The layered particles of the present invention may be formed by emulsion polymerization. In particular, a multistage emulsion polymerization process may be used. By varying the polymer layers, and preparing an onion-like structured latex particle, polymeric resins with unique properties can be produced. In particular, better mechanical properties and therefore better crease can be achieved. In addition, layered particles show efficient internal plasticization and internal reinforcement. By using these materials, lower melting toner resins can be prepared without sacrificing the mechanical properties.
The layered particles of the present invention may be used in both emulsion aggregation toner as well as conventional toner. For use in emulsion aggregation processes, in particular, the particles can, for example, have a particle size of from about 0.05 micron to about 1 micron in volume average diameter as measured by the Brookhaven disc centrifuge or other nanosize particle analyzer. However, larger or smaller particles may be used in embodiments of the invention.
Better mechanical properties are achieved by using thinner polymer layers. In particular, in a preferred embodiment of the invention, one or more of the layers, and preferably all of the layers on the core, have a thickness of less than 50 nm, preferably less than 20 nm, and even more preferably less than 10 nm. Extending the number of layers makes them thinner for the same size of latex particles. Using thinner layers may allow the properties of each layer to penetrate into the adjacent layers to reinforce the properties thereof. Thus, in order to obtain the desired particle size with thinner layers, in a preferred embodiment of the invention, the layered particle has more than one intermediate layer. In particular, in a preferred embodiment, the layered particle has at least two intermediate layers, more preferably at least three intermediate layers, and even more preferably at least four or more intermediate layers.
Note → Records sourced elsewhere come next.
-- ==== Sys2Proof/Machine/LinkOps.lean ====
section
/-!
DEFINITION. What every command of the fabric uses: port states, routing, egress queues, tallies and fences, folds, broadcast and
fabric epochs (R228, R233 to R249, R253, R254, R263, R429).
-/
namespace Sys2Proof.Machine

/-! ### Ports (R4, R14, R228, R266) -/

def State.lport (s : State) (p : Nat) : LinkPort := mget {} s.link.ports p

def State.setLport (s : State) (p : Nat) (x : LinkPort) : State :=
  { s with link := { s.link with ports := mset {} s.link.ports p x } }

def State.modLport (s : State) (p : Nat) (f : LinkPort → LinkPort) : State := s.setLport p (f (s.lport p))

/-- The port's registers. -/
def pstat (p : Nat) : Nat := 0x40400 + 64 * p
def pnbr (p : Nat) : Nat := 0x40408 + 64 * p
def plat (p : Nat) : Nat := 0x40410 + 64 * p

/-- The state codes of R256. -/
def psDisabled : Nat := 0
def psDetect : Nat := 1
def psEqualise : Nat := 2
def psAlign : Nat := 3
def psCheck : Nat := 4
def psKeying : Nat := 5
def psMeasure : Nat := 6
def psActive : Nat := 7
def psFolded : Nat := 8
def psQuarantine : Nat := 9
def psDown : Nat := 10

/-- The reason codes of R257. -/
def rePairing : Nat := 0x01
def reIdentity : Nat := 0x02
def reSlice : Nat := 0x03
def reVersion : Nat := 0x04
def reNoNeighbour : Nat := 0x05
def reLanes : Nat := 0x06
def reLongPath : Nat := 0x07
def reKeying : Nat := 0x08
def reAuth : Nat := 0x09
def reNoSibling : Nat := 0x0A

def State.pstate (s : State) (p : Nat) : Nat := s.field 0 (pstat p) 3 0

def State.setPstate (s : State) (p st reason : Nat) : State :=
  ((s.setField 0 (pstat p) 3 0 st).setField 0 (pstat p) 11 4 reason).modLport p (fun x => { x with since := s.clk.tick })

/-- Present in the grade and enabled by the charter. -/
def State.portUsable (s : State) (p : Nat) : Bool := s.field 0 (pstat p) 16 16 == 1 && s.field 0 (pstat p) 17 17 == 1

/-- Failed lanes. -/
def State.failedLanes (s : State) (p : Nat) : Nat := 4 - ones (s.field 0 (pstat p) 15 12) 4

/-- The port die of a port: true for B. -/
def dieOfPort (p : Nat) : Nat :=
  if p < 18 then p / 3 % 2 else if p < 20 then 0 else if p < 22 then 1 else p - 22

def isStore (p : Nat) : Bool := decide (22 ≤ p)
/-- The partition that a store port is assigned to (R265). -/
def State.portOwner (s : State) (p : Nat) : Option Nat := if isStore p then mfind s.link.stores p else none
def isGlobal (p : Nat) : Bool := decide (18 ≤ p) && decide (p < 22)

/-- A port's own device ID. -/
def State.devId (s : State) : Nat := s.field 0 0x20 15 0

/-- The partition that a port serves: a store port's, and partition 0 for the others (R265). -/
def State.portPart (s : State) (p : Nat) : Nat := if isStore p then (mfind s.link.stores p).getD 0 else 0

/-- Whether the edge ports of a port's die serve a region: a partition of one die reaches only the port die of its own side, that of the
east from region column 4 on, and any other partition, like a domain, both (R23, R28; log entry 62). -/
def State.portServes (s : State) (p r : Nat) : Bool :=
  s.domainMode || dieOfPort p == r % 8 / 4 || s.partOfRegion (r / 8 * 8) == s.partOfRegion (r / 8 * 8 + 7)

/-- The rack of a device ID (R238). -/
def devRack (dev : Nat) : Nat := dev / 64 % 512

/-- The siblings of a port (R228): for a global port, the ports that a valid route entry of another rack lists with it (R239). -/
def State.siblings (s : State) (p : Nat) : List Nat :=
  let same := fun (q : Nat) => decide (q ≠ p) && s.field 0 (pstat q) 16 16 == 1
  if p < 18 then (List.range 18).filter (fun q => q / 3 == p / 3 && same q)
  else if p < 22 then
    (List.range 4).map (· + 18) |>.filter (fun q => same q &&
      (List.range 512).any (fun r => decide (r ≠ devRack s.devId) && s.field 0 (0x41000 + 8 * r) 4 4 == 1 &&
        s.field 0 (0x41000 + 8 * r) 3 0 / 2 ^ (p - 18) % 2 == 1 && s.field 0 (0x41000 + 8 * r) 3 0 / 2 ^ (q - 18) % 2 == 1))
  else [22, 23].filter same

/-- The functions that an event of a port concerns: a store port's partition, else every function (R440). -/
def State.portFns (s : State) (p : Nat) : List Nat :=
  if isStore p && !s.domainMode then (mfind s.link.stores p).toList else s.functions

/-- Set a LINK_STATUS bit. -/
def State.linkStatus (s : State) (bit : Nat) : State := s.status 0 0x40000 bit

/-- Count a discarded crate (R244, R245, R249). -/
def State.discOther (s : State) : State := s.bump 0 0x40020 47
def State.discUnbound (s : State) : State := s.bump 0 0x40018 47
def State.discEpoch (s : State) (n : Nat) : State :=
  if n = 0 then s else (s.bumpAt 0 0x40010 47 0 n).linkStatus 6

/-! ### Crates (R233, R234) -/

def Crate.dst (c : Crate) : Nat := bitsOf c.hdr.toNat 63 48
def Crate.region (c : Crate) : Nat := bitsOf c.hdr.toNat 47 42
def Crate.tileIn (c : Crate) : Nat := bitsOf c.hdr.toNat 41 36
def Crate.cls (c : Crate) : Nat := bitsOf c.hdr.toNat 35 34
def Crate.fence (c : Crate) : Bool := c.hdr.getLsbD 33
def Crate.poison (c : Crate) : Bool := c.hdr.getLsbD 32
def Crate.kind (c : Crate) : Nat := bitsOf c.hdr.toNat 31 27
def Crate.stream (c : Crate) : Nat := bitsOf c.hdr.toNat 26 16
def Crate.seq (c : Crate) : Nat := bitsOf c.hdr.toNat 15 0

def Crate.bytes (c : Crate) : List Byte := leBytes 8 c.hdr.toNat ++ (c.data ++ List.replicate (40 - c.data.length) 0).take 40
def Crate.ofBytes (bs : List Byte) : Crate := ⟨BitVec.ofNat 64 (fieldAt bs 0 8), (bs.drop 8).take 40⟩

/-- A crate of the device's own. -/
def mkCrate (dst region tile cls kind stream seq : Nat) (fence : Bool) (data : List Byte) : Crate :=
  ⟨BitVec.ofNat 64 (dst * 2 ^ 48 + region * 2 ^ 42 + tile * 2 ^ 36 + cls * 2 ^ 34 + (if fence then 2 ^ 33 else 0) + kind * 2 ^ 27 +
    stream * 2 ^ 16 + seq), data⟩

/-- The class a kind requires; none for a reserved kind (R234). -/
def kindClass : Nat → Option Nat
  | 0x00 => some 0 | 0x01 => some 0 | 0x02 => some 2 | 0x03 => some 2 | 0x04 => some 3 | 0x05 => some 3
  | 0x08 => some 1 | 0x09 => some 1 | 0x0A => some 1 | 0x0C => some 2 | 0x0D => some 2 | _ => none

def Crate.isBcast (c : Crate) : Bool := c.kind == 0x04 || c.kind == 0x05

/-- PLAN, DYN and STORE crates are counted in the tallies (R247). -/
def Crate.tallied (c : Crate) : Bool := [0x01, 0x02, 0x03, 0x0C, 0x0D].contains c.kind

/-! ### Routing (R240) -/

def mixOf (s d : Nat) : Nat := (s * 0x02F5 + d * 0x013B) % 2048

/-- The first ACTIVE port of a list, from the mixed index on. -/
def State.chooseFrom (s : State) (list : List Nat) (stream d : Nat) : Option Nat :=
  let k := list.length
  if k = 0 then none
  else
    let i := mixOf stream d % k
    ((List.range k).map (fun j => list.getD ((i + j) % k) 0)).find? (fun p => s.pstate p == psActive)

/-- Position of a device along a dimension 1 to 3 (X, Y, Z) (R238). -/
def devPos (dev dim : Nat) : Nat := dev / 4 ^ (dim - 1) % 4

/-- The present ports of a dimension and sign. -/
def State.dimPorts (s : State) (dim : Nat) (neg : Bool) : List Nat :=
  ((List.range 3).map (fun k => 6 * (dim - 1) + (if neg then 3 else 0) + k)).filter (fun p => s.field 0 (pstat p) 16 16 == 1)

inductive Route where
  | here
  | port (p : Nat)
  | none
  deriving DecidableEq, Repr

/-- The route of a crate that is not broadcast; `stores` are the store ports of the sending partition. -/
def State.routeOf (s : State) (c : Crate) (stores : List Nat) : Route :=
  let me := s.devId
  let pick := fun (o : Option Nat) => match o with | some p => Route.port p | Option.none => Route.none
  if c.dst = me then .here
  else if c.dst ≥ 2 ^ 15 then pick (s.chooseFrom stores c.stream 4)
  else if devRack c.dst ≠ devRack me then
    let e := s.reg 0 (0x41000 + 8 * devRack c.dst)
    if getBits e 4 4 = 0 ∨ getBits e 3 0 = 0 then .none
    else pick (s.chooseFrom ((List.range 4).filter (fun i => getBits e 3 0 / 2 ^ i % 2 == 1) |>.map (· + 18)) c.stream 0)
  else
    match [1, 2, 3].find? (fun d => devPos c.dst d != devPos me d) with
    | some d =>
      let delta := (devPos c.dst d + 4 - devPos me d) % 4
      let neg := if delta = 1 then false else if delta = 3 then true else c.stream % 2 == 1
      pick (s.chooseFrom (s.dimPorts d neg) c.stream d)
    | Option.none => .none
However, the number of layers must be balanced with the additional time and effort necessary to prepare each layer of the multilayered structure.
In embodiments of the invention, a layer having a higher Tg, which may be referred to as the hard layer, may be alternated with a layer having a lower Tg, which may be referred to as the soft layer. The soft layer may provide for a lower MFT and higher gloss. In addition, the hard layer may provide for better mechanical properties, and better hot offset properties. In an embodiment of the invention, as demonstrated in FIG. 1, the outer layer is made of the harder polymer so as to provide for better blocking characteristics and better flow. By alternating these properties of the layers, the hard layers may reinforce the mechanical properties of the soft layers to provide for overall better mechanical properties, and the softer layers may act as a plasticizer for the harder layers.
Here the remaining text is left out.